Após ter recebido em novembro uma negativa da Justiça britânica para que a tragédia de Mariana de 2015 fosse julgada no Reino Unido – país-sede da BHP, que é sócia da barragem -, a defesa das vítimas tentou obter permissão para recorrer ao próprio Tribunal de Recurso. Teve, porém, o pedido também recusado há pouco. O processo é uma praxe da legislação local, que exige que a solicitação seja feita ao mesmo juiz responsável pela primeira avaliação do caso para que os requerentes possam recorrer ao Tribunal de Apelação. A nova empreitada dos representantes das vítimas será feita este mês.

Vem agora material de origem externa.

@[simp ↓] theorem State.stepMeridian_keeps {r : State} {s : State} (v : BitVec 64) (hs : Keeps r s) : Keeps r (State.stepMeridian s v) := by
  unfold State.stepMeridian
  simp (maxDischargeDepth := 40) +contextual [*]

@[simp ↓] theorem State.setRefOffset_keeps {r : State} {s : State} (o : Int) (hs : Keeps r s) : Keeps r (State.setRefOffset s o) := by
  unfold State.setRefOffset
  simp (maxDischargeDepth := 40) +contextual [*]

@[simp ↓] theorem State.discipline_keeps {r : State} {s : State} (o : Int) (ppm : Nat) (slew : Bool) (hs : Keeps r s) : Keeps r (State.discipline s o ppm slew) := by
  unfold State.discipline
  simp (maxDischargeDepth := 40) +contextual [*]

@[simp ↓] theorem State.sendStamps_keeps {r : State} {s : State} (k : Nat) (t1 : BitVec 64) (t4 : BitVec 64) (hs : Keeps r s) : Keeps r (State.sendStamps s k t1 t4) := by
  unfold State.sendStamps
  simp (maxDischargeDepth := 40) +contextual [*]

@[simp ↓] theorem execMeridianStampExchange_keeps {r : State} (k : BitVec 4) (t1 : BitVec 64) (t2 : BitVec 64) (t3 : BitVec 64) (t4 : BitVec 64) {s : State} (hs : Keeps r s) : KeepsO r (execMeridianStampExchange k t1 t2 t3 t4 s) := by
  unfold execMeridianStampExchange
  simp (maxDischargeDepth := 40) +contextual [*]

@[simp ↓] theorem execResyncRound_keeps {r : State} (k : BitVec 4) (t1 : BitVec 64) (t2 : BitVec 64) (t3 : BitVec 64) (t4 : BitVec 64) {s : State} (hs : Keeps r s) : KeepsO r (execResyncRound k t1 t2 t3 t4 s) := by
  unfold execResyncRound
  simp (maxDischargeDepth := 40) +contextual [*]

@[simp ↓] theorem execMerSetWrite_keeps {r : State} (v : BitVec 64) {s : State} (hs : Keeps r s) : KeepsO r (execMerSetWrite v s) := by
  unfold execMerSetWrite
  simp (maxDischargeDepth := 40) +contextual [*]

@[simp ↓] theorem State.ptpSend_keeps {r : State} {s : State} (plane : Nat) (typ : Nat) (rest : List Nat) (hs : Keeps r s) : Keeps r (State.ptpSend s plane typ rest) := by
  unfold State.ptpSend
  simp (maxDischargeDepth := 40) +contextual [*]

@[simp ↓] theorem State.ptpNegotiate_keeps {r : State} {s : State} (hs : Keeps r s) : Keeps r (State.ptpNegotiate s) := by
  unfold State.ptpNegotiate
  (repeat' split) <;> simp (maxDischargeDepth := 40) +contextual [*]

@[simp ↓] theorem execMerCtlWrite_keeps {r : State} (v : BitVec 64) {s : State} (hs : Keeps r s) : KeepsO r (execMerCtlWrite v s) := by
  unfold execMerCtlWrite
  simp (maxDischargeDepth := 40) +contextual [*]

@[simp ↓] theorem State.ppsAccept_keeps {r : State} {s : State} (hs : Keeps r s) : Keeps r (State.ppsAccept s) := by
  unfold State.ppsAccept
  simp (maxDischargeDepth := 40) +contextual [*]

@[simp ↓] theorem execMerPpsEdge_keeps {r : State} {s : State} (hs : Keeps r s) : KeepsO r (execMerPpsEdge s) := by
  unfold execMerPpsEdge
  simp (maxDischargeDepth := 40) +contextual [*]

@[simp ↓] theorem State.loseReference_keeps {r : State} {s : State} (hs : Keeps r s) : Keeps r (State.loseReference s) := by
  unfold State.loseReference
  simp (maxDischargeDepth := 40) +contextual [*]

@[simp ↓] theorem execMerReferenceLoss_keeps {r : State} {s : State} (hs : Keeps r s) : KeepsO r (execMerReferenceLoss s) := by
  unfold execMerReferenceLoss
  simp (maxDischargeDepth := 40) +contextual [*]

@[simp ↓] theorem execMerReferenceReturn_keeps {r : State} {s : State} (hs : Keeps r s) : KeepsO r (execMerReferenceReturn s) := by
  unfold execMerReferenceReturn
  simp (maxDischargeDepth := 40) +contextual [*]

@[simp ↓] theorem execPtpSync_keeps {r : State} (mac : BitVec 48) (domain : BitVec 8) (seq : BitVec 16) {s : State} (hs : Keeps r s) : KeepsO r (execPtpSync mac domain seq s) := by
  unfold execPtpSync
  simp (maxDischargeDepth := 40) +contextual [*]

@[simp ↓] theorem execPtpFollowUp_keeps {r : State} (seq : BitVec 16) (sec : BitVec 48) (ns : BitVec 32) {s : State} (hs : Keeps r s) : KeepsO r (execPtpFollowUp seq sec ns s) := by
  unfold execPtpFollowUp
  (repeat' split) <;> simp (maxDischargeDepth := 40) +contextual [*]

@[simp ↓] theorem execPtpDelayResp_keeps {r : State} (seq : BitVec 16) (sec : BitVec 48) (ns : BitVec 32) {s : State} (hs : Keeps r s) : KeepsO r (execPtpDelayResp seq sec ns s) := by
  unfold execPtpDelayResp
  (repeat' split) <;> simp (maxDischargeDepth := 40) +contextual [*]

@[simp ↓] theorem execPaceWindowEnd_keeps {r : State} (fd : BitVec 4) (phys : BitVec 8) (handshakes : BitVec 16) (whole : Bool) {s : State} (hs : Keeps r s) : KeepsO r (execPaceWindowEnd fd phys handshakes whole s) := by
  unfold execPaceWindowEnd
  simp (maxDischargeDepth := 40) +contextual [*]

Para os advogados das vítimas, seria incomum que o juiz minasse sua própria decisão e a expectativa de que o caminho a ser trilhado passaria pelo Tribunal de Apelação era amplamente esperado. Eles acreditam que, com o recurso, poderão estabelecer jurisdição na Inglaterra contra o BHP Group Plc, uma empresa domiciliada no país, e o BHP Group Limited, que tem sede na Austrália. A intenção é a de que os réus enfrentem as consequências por sua parte na responsabilidade no desastre ocorrido em 5 de novembro de 2015.

Depois de uma audiência inicial em julho do ano passado da Suprema Corte em Manchester, o juiz Justice Turner recusou que a Inglaterra se tornasse jurisdição para o caso em novembro. Agora, os advogados das vítimas afirmam a intenção de levar caso adiante avaliado em 5 bilhões de libras contra a mineradora BHP ao Tribunal de Apelação.

O juiz anunciou que não aceitaria o pedido dos reclamantes para apelar da sua decisão anterior, conforme decisão tomada na terça-feira da semana passada e divulgada há pouco. Com isso, os requerentes apresentarão uma Notificação do Apelante no prazo de 21 dias após a decisão de Turner ainda este mês, juntamente com os fundamentos do recurso.

A tragédia ocorrida há pouco mais de cinco anos se deu por causa do rompimento da barragem de resíduos de mineração, liberando uma torrente de lodo tóxico, que matou 19 pessoas, destruiu comunidades e contaminou cursos de água durante centenas de milhas.

“Sabíamos que este é um caso complexo e de suma importância, e que o caminho pode ser longo antes de uma decisão nas cortes inglesas, mas temos confiança em nossos argumentos e em nossa representação, enquanto lutamos para estabelecer que as empresas não podem vir às nossas comunidades, nos arruinar e, então, ser protegidas de consequências significativas”, disse o ex-prefeito de Mariana, Duarte Junior. “Queremos responsabilizar a BHP por não respeitar nossos direitos e interesses. Esta ação legal na Inglaterra deve forçá-los a reconhecer nossos direitos.”

Para o sócio-gerente da empresa à frente do caso no Reino Unido, a PGMBM, Tom Goodhead, as reparações às vítimas do desastre da Barragem de Mariana ainda não foram feitas de forma adequada. “As vítimas vivem essa realidade todos os dias. As Nações Unidas observaram isso em sua investigação”, disse. A PGMBM é uma parceria entre advogados britânicos, brasileiros e americanos que foca a defesa de vítimas de delitos cometidos por grandes corporações.

Goodhead admitiu que este é um “caso desafiador” para os tribunais, mas se disse otimista em relação a conseguir estabelecer jurisdição na Inglaterra. “Somos encorajados por precedentes legais, incluindo a decisão da Suprema Corte no ano passado de que a Vedanta Resources Limited teve de responder na Inglaterra a respeito de suas responsabilidades para com milhares de aldeões da Zâmbia afetados pela poluição da operação de uma de suas empresas no país africano.”

Para os advogados das vítimas, os principais litígios relacionados a desastres ambientais no Brasil são “extremamente ineficientes” e as vítimas não têm perspectiva de receber indenização adequada nos tribunais domésticos pelas perdas que sofreram dentro de qualquer “prazo razoável”.